/-! ## Tide (R417) -/

/-- TIDE_VALIDATE 0x30: for the ACTIVE bank, whose validation the device ignores, STATE. -/
def cTideValidate : CmdSpec where
  lens r := r.len == 1
  long := true
  run s r :=
    let b := bitsOf 0 0 (r.w 1)
    let held := s.bankHeld b
    let s := s.hmW TIDE_CMD (2 ^ b)
    if held then let (s, v) := s.hmR (TIDE_BANK_FAIL b); now s (stSTATE, [v]) else (s.addLong r id, none)

/-- TIDE_SWAP 0x31: INDEX keeps the bank that was active. -/
def cTideSwap : CmdSpec where
  lens r := r.len == 2
  long := true
  run s r := s.writesThen [(TIDE_SWAP_AT_NS, r.w 1, 1), (TIDE_SWAP_AT_SEC, r.w 2, 2)] fun s =>
    let b := s.activeBank
    ((s.hmW TIDE_CMD 16).addLong r fun l => { l with index := b }, none)

/-- TIDE_START 0x32; a refused start answers STATE. -/
def cTideStart : CmdSpec where
  lens r := r.len == 3
  run s r := s.writesThen [(TIDE_BASE_NS, r.w 2, 2), (TIDE_BASE_SEC, r.w 3, 3)] fun s =>
    let v := 1 + 2 * bitsOf 0 0 (r.w 1)
    let refused := s.setsBit TIDE_CTL v TIDE_STATUS TIDE_STATUS_START_REFUSED
    s.writesThen [(TIDE_CTL, v, 1)] fun s => now s (if refused then stSTATE else stOK, [])

/-- TIDE_STOP 0x33 -/
def cTideStop : CmdSpec where
  lens r := r.len == 0
  run s _ := okEmpty (s.hmW TIDE_CTL (2 * s.fld TIDE_CTL TIDE_CTL_START_BANK))

/-! ## Ports and streams -/

/-- PORT_SET 0x40: MODE passes through OFF where it changes between two others (R129). -/
def cPortSet : CmdSpec where
  lens r := r.len == 6
  param r := below 1 6 (bitsOf 2 0 (r.w 1))
  run s r :=
    let n := bitsOf 2 0 (r.w 1)
    let ctl := w32 (r.w 2)
    let old := s.fld (PORT_CTL n) PORT_CTL_MODE
    let v := (PORT_CTL_RESTART_AN.put ctl 1).toNat
    let off := if old ≠ PORT_CTL_MODE.get ctl ∧ old ≠ 0 ∧ PORT_CTL_MODE.get ctl ≠ 0 then
      [(PORT_CTL n, (PORT_CTL_MODE.put (s.reg (PORT_CTL n)) 0).toNat, 2)] else []
    s.writesThen ([(PORT_AN_ADV n, r.w 3, 3), (PORT_FC_CTL n, r.w 4, 4), (PORT_EEE_CTL n, r.w 5, 5), (PORT_MM_CTL n, r.w 6, 6)] ++ off ++
      [(PORT_CTL n, v, 2)]) okEmpty

/-- PORT_STATUS 0x41 -/
def cPortStatus : CmdSpec where
  lens r := r.len == 1
  param r := below 1 6 (bitsOf 2 0 (r.w 1))
  run s r :=
    let n := bitsOf 2 0 (r.w 1)
    let (s, l) := s.hmRs [PORT_LINK n, PORT_STATUS n, PORT_MM_STATUS n]
    now s (stOK, l)

/-- A stream operation ends: BUSY clears (R126). -/
def streamOperationEnd (s : State) : State := s.clrB STREAM_CMD STREAM_CMD_BUSY

/-- STREAM_SET 0x42: the window is written, then WRITE; BUSY is awaited before and after. -/
def cStreamSet : CmdSpec where
  lens r := r.len == 9
  run s r :=
    let ctx := bitsOf 9 0 (r.w 1)
    (streamOperationEnd s).writesThen ((STREAM_SEL, ctx, 1) :: strWinRegs.mapIdx (fun i a => (a, r.w (i + 2), i + 2))) fun s =>
      okEmpty (streamOperationEnd (s.hmW STREAM_CMD 2))

/-- STREAM_GET 0x43 -/
def cStreamGet : CmdSpec where
  lens r := r.len == 1
  run s r :=
    let s := (streamOperationEnd s).hmW STREAM_SEL (bitsOf 9 0 (r.w 1))
    let (s, l) := (streamOperationEnd (s.hmW STREAM_CMD 1)).hmRs strCntRegs
    now s (stOK, l)

/-! ## Time -/

/-- TIME_GET 0x50 -/
def cTimeGet : CmdSpec where
  lens r := r.len == 0
  run s _ :=
    let (s, l) := s.hmRs [TIME_NOW_FRAC, TIME_NOW_NS, TIME_NOW_SEC_LO, TIME_NOW_SEC_HI, TIME_CTL, TIME_INC_LO, TIME_INC_HI]
    now s (stOK, [l.getD 1 0, l.getD 2 0, l.getD 3 0 % 2 ^ 16 + 2 ^ 16 * (l.getD 4 0 % 4), l.getD 5 0, l.getD 6 0])

/-- The tick of application of the command written comes (R34). -/
def State.timeApplied (s : State) : State := kickApply (incApply (setApply (stepApply s)))

/-- TIME_CORRECT 0x51 -/
def cTimeCorrect : CmdSpec where
  lens r := r.len == 9
  run s r := s.writesThen [(TIME_STEP_LO, r.w 2, 2), (TIME_STEP_HI, r.w 3, 3), (TIME_INC_LO, r.w 4, 4), (TIME_INC_HI, r.w 5, 5),
      (TIME_SET_FRAC, r.w 6, 6), (TIME_SET_NS, r.w 7, 7), (TIME_SET_SEC_LO, r.w 8, 8), (TIME_SET_SEC_HI, r.w 9, 9)] fun s =>
    s.writesThen [(TIME_CMD, r.w 1, 1)] fun s =>
      let refused := (s.clrB TIME_STATUS TIME_STATUS_JUMP_REFUSED).timeApplied.bit TIME_STATUS TIME_STATUS_JUMP_REFUSED
      let (s, v) := s.timeApplied.hmR TIME_STATUS
      now s (if refused then stSTATE else stOK, [v])

/-- TIME_STATE 0x52 -/
def cTimeState : CmdSpec where
  lens r := r.len == 2
  run s r := s.writesThen [(TIME_CTL, r.w 1, 1), (TIME_WDOG, r.w 2, 2)] okEmpty

/-! ## Axes and groups -/

/-- AXn_STATUS and AXn_STATE. -/
def State.axWords (s : State) (n : Nat) : State × List Nat := s.hmRs [AX_STATUS n, AX_STATE n]
/-- GRPg_STATUS and GRPg_STATE. -/
def State.grpWords (s : State) (g : Nat) : State × List Nat := s.hmRs [GRP_STATUS g, GRP_STATE g]

/-- A command bit is written to an axis, where it acts at the next profile tick (R295); the command goes on. -/
def State.axGo (s : State) (r : Req) (v : Nat) : State × Option Answer :=
  ((s.hmW (AX_CMD (bitsOf 4 0 (r.w 1))) v).addLong r id, none)

/-- AXIS_MOVE 0x60 -/
def cAxisMove : CmdSpec where
  lens r := r.len == 6
  long := true
  run s r :=
    let n := bitsOf 4 0 (r.w 1)
    s.writesThen [(AX_TARGET_LO n, r.w 2, 2), (AX_TARGET_HI n, r.w 3, 3), (AX_VMAX n, r.w 4, 4), (AX_ACC n, r.w 5, 5), (AX_DEC n, r.w 6, 6)]
      fun s => s.axGo r 1

/-- AXIS_HOME 0x61 -/
def cAxisHome : CmdSpec where
  lens r := r.len == 1
  long := true
  run s r := s.axGo r 8

/-- AXIS_STOP 0x62: always accepted. -/
def cAxisStop : CmdSpec where
  lens r := r.len == 1
  run s r := okEmpty (s.hmW (AX_CMD (bitsOf 4 0 (r.w 1))) (if bitOf 8 (r.w 1) then 4 else 2))

/-- GROUP_MOVE 0x63 -/
def cGroupMove : CmdSpec where
  lens r := r.len == 1
  long := true
  run s r :=
    ((s.hmW (GRP_CMD (bitsOf 2 0 (r.w 1))) 1).addLong r id, none)

/-! ## Logbook and test -/

/-- LOG_FREEZE 0x70 -/
def cLogFreeze : CmdSpec where
  lens r := r.len == 0
  run s _ := okEmpty (s.hmW LOG_CTL 1)

/-- LOG_THAW 0x72 -/
def cLogThaw : CmdSpec where
  lens r := r.len == 0
  run s _ := okEmpty (s.hmW LOG_CTL 0)

/-- Logbook codes in use: those of R432 and the firmware's. -/
def logCodeUsed (c : Nat) : Bool :=
  [0x01, 0x02, 0x03, 0x04, 0x05, 0x06, 0x08, 0x09, 0x0A, 0x10, 0x11, 0x12, 0x21, 0x22, 0x30, 0x40, 0x41, 0x42, 0x43, 0x50, 0x60].contains c
    || decide (0x80 ≤ c)

/-- LOG_READ 0x71 -/
def cLogRead : CmdSpec where
  lens r := r.len == 1
  param r := below 1 28 (bitsOf 15 8 (r.w 1))
  run s r :=
    let c := bitsOf 7 0 (r.w 1)
    let off := bitsOf 15 8 (r.w 1)
    if !logCodeUsed c then now s (stNOTFOUND, [])
    else
      let s := logOperationEnd ((s.hmW LOG_SEL c).hmW LOG_CMD 1)
      let (s, l) := s.hmRs ((List.range (min 15 (28 - off))).map (fun i => LOG_REC (off + i)))
      now s (stOK, l)

/-- The link of a test command. -/
def linkParam (r : Req) : Option Nat := if linkExists (r.w 1) then none else some 1

/-- TEST_PATTERN 0x80 -/
def cTestPattern : CmdSpec where
  lens r := r.len == 2
  param := linkParam
  run s r := s.writesThen [(TEST_LINK_CTL (r.w 1), r.w 2, 2)] okEmpty

/-- TEST_RESULT 0x81 -/
def cTestResult : CmdSpec where
  lens r := r.len == 1
  param := linkParam
  run s r :=
    let (s, l) := s.hmRs [TEST_LINK_STATE (r.w 1), TEST_LINK_ERR (r.w 1), TEST_LINK_BITS (r.w 1)]
    now s (stOK, l)

/-! ## The end of a long command (R414, R417) -/

/-- What a placement came to: OK, or HW_ERROR with INDEX naming the record or word. -/
def placed (o : ImgOut) : Option Nat → Answer
  | none => (stOK, imgWords o)
  | some k => (stHW, imgWords { o with index := k })

/-- An image command ends: placement, nothing, or the MRAM write. -/
def State.imageEnds (s : State) (l : LongCmd) : State × Option Answer :=
  let o : ImgOut := { bytes := l.image }
  if l.code = 0x11 then now s (stOK, imgWords o)
  else if l.code = 0x12 then
    let (s, st) := s.slotStore (imgReqOf l.words).slot l.image
    now s (st, imgWords o)
  else if !s.imgPutReady l.image then (s, none)
  else let (s, r) := s.imgPut l.image; now s (placed o r)

/-- BERTH_RELOAD goes on (R426): the stop begins, or the stopped berth's code is placed and the berth started. -/
def State.reloadEnds (s : State) (l : LongCmd) : State × Option Answer :=
  let b := bitsOf 4 0 (l.words.headD 0)
  let o : ImgOut := { bytes := l.image }
  if l.stage = 0 then (s.stopBegin l, none)
  else if !s.berthStopped b then (s, none)
  else match s.imgPut l.image with
    | (s, some _) => now s (stHW, reloadWords l.resetUsed o)
    | (s, none) => s.berthGo b (reloadWords l.resetUsed o)

/-- A command of AXn_CMD with one of these bits still waits for its tick. -/
def State.axWaits (s : State) (n : Nat) (bits : Nat) : Bool :=
  (s.axOf n).acts.any fun a => match a with | .cmd w => w.toNat &&& bits != 0 | .load _ => false
/-- A command of GRPg_CMD with one of these bits still waits for its tick. -/
def State.grpWaits (s : State) (g : Nat) (bits : Nat) : Bool := (s.grpOf g).acts.any fun w => w.toNat &&& bits != 0

/-- A move or homing ends at IDLE; in FAULT it has ended too; one whose START or HOME was refused answers STATE (R417). -/
def State.axEnds (s : State) (l : LongCmd) : State × Option Answer :=
  let n := bitsOf 4 0 (l.words.headD 0)
  let x := s.axOf n
  if s.axWaits n (if l.code = 0x61 then 8 else 1) then (s, none)
  else if x.refused ∨ x.st = .idle ∨ x.st = .fault then
    let bad := x.refused || x.st == .fault || (l.code == 0x61 && !x.homed)
    let (s, ws) := s.axWords n
    now s (if bad then stSTATE else stOK, ws)
  else (s, none)

/-- What a long command's end comes to: an answer, or none while it is not at its end. -/
def State.longEnds (s : State) (l : LongCmd) : State × Option Answer :=
  let w := l.words.headD 0
  match l.code with
  | 0x03 => if s.bit (BERTH_STATE (bitsOf 12 8 w)) BERTH_STATE_RESETTING then (s, none) else okEmpty s
  | 0x10 => s.imageEnds l | 0x11 => s.imageEnds l | 0x12 => s.imageEnds l
  | 0x23 => if s.berthStopped (bitsOf 4 0 w) then now s (stOK, [b2n l.resetUsed]) else (s, none)
  | 0x24 => s.reloadEnds l
  | 0x30 =>
    let b := bitsOf 0 0 w
    if s.bankState b = 1 then (s, none)
    else
      let st := if s.bankState b = 3 then stVALIDATION else if s.bankState b = 0 then stSTATE else stOK
      let (s, v) := s.hmR (TIDE_BANK_FAIL b)
      now s (st, [v])
  | 0x31 =>
    if s.swapArmed ∨ s.tide.commit then (s, none)
    else
      let st := if s.activeBank = l.index then stSTATE else stOK
      let (s, v) := s.hmR TIDE_BASE_CNT
      now s (st, [v])
  | 0x60 => s.axEnds l | 0x61 => s.axEnds l
  | 0x63 =>
    let g := bitsOf 2 0 w
    let x := s.grpOf g
    if s.grpWaits g 1 then (s, none)
    else if x.refused ∨ x.st = .idle ∨ x.st = .fault then
      let (s, ws) := s.grpWords g
      now s (if x.refused ∨ x.st = .fault then stSTATE else stOK, ws)
    else (s, none)
  | _ => (s, none)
══════════════════════════════
From the records above, transcribe without alteration every line from the one with "let (s, st)" to the one with "def State.grpWaits (s", inclusive.

    let (s, st) := s.slotStore (imgReqOf l.words).slot l.image
    now s (st, imgWords o)
  else if !s.imgPutReady l.image then (s, none)
  else let (s, r) := s.imgPut l.image; now s (placed o r)

/-- BERTH_RELOAD goes on (R426): the stop begins, or the stopped berth's code is placed and the berth started. -/
def State.reloadEnds (s : State) (l : LongCmd) : State × Option Answer :=
  let b := bitsOf 4 0 (l.words.headD 0)
  let o : ImgOut := { bytes := l.image }
  if l.stage = 0 then (s.stopBegin l, none)
  else if !s.berthStopped b then (s, none)
  else match s.imgPut l.image with
    | (s, some _) => now s (stHW, reloadWords l.resetUsed o)
    | (s, none) => s.berthGo b (reloadWords l.resetUsed o)

/-- A command of AXn_CMD with one of these bits still waits for its tick. -/
def State.axWaits (s : State) (n : Nat) (bits : Nat) : Bool :=
  (s.axOf n).acts.any fun a => match a with | .cmd w => w.toNat &&& bits != 0 | .load _ => false
/-- A command of GRPg_CMD with one of these bits still waits for its tick. -/
def State.grpWaits (s : State) (g : Nat) (bits : Nat) : Bool := (s.grpOf g).acts.any fun w => w.toNat &&& bits != 0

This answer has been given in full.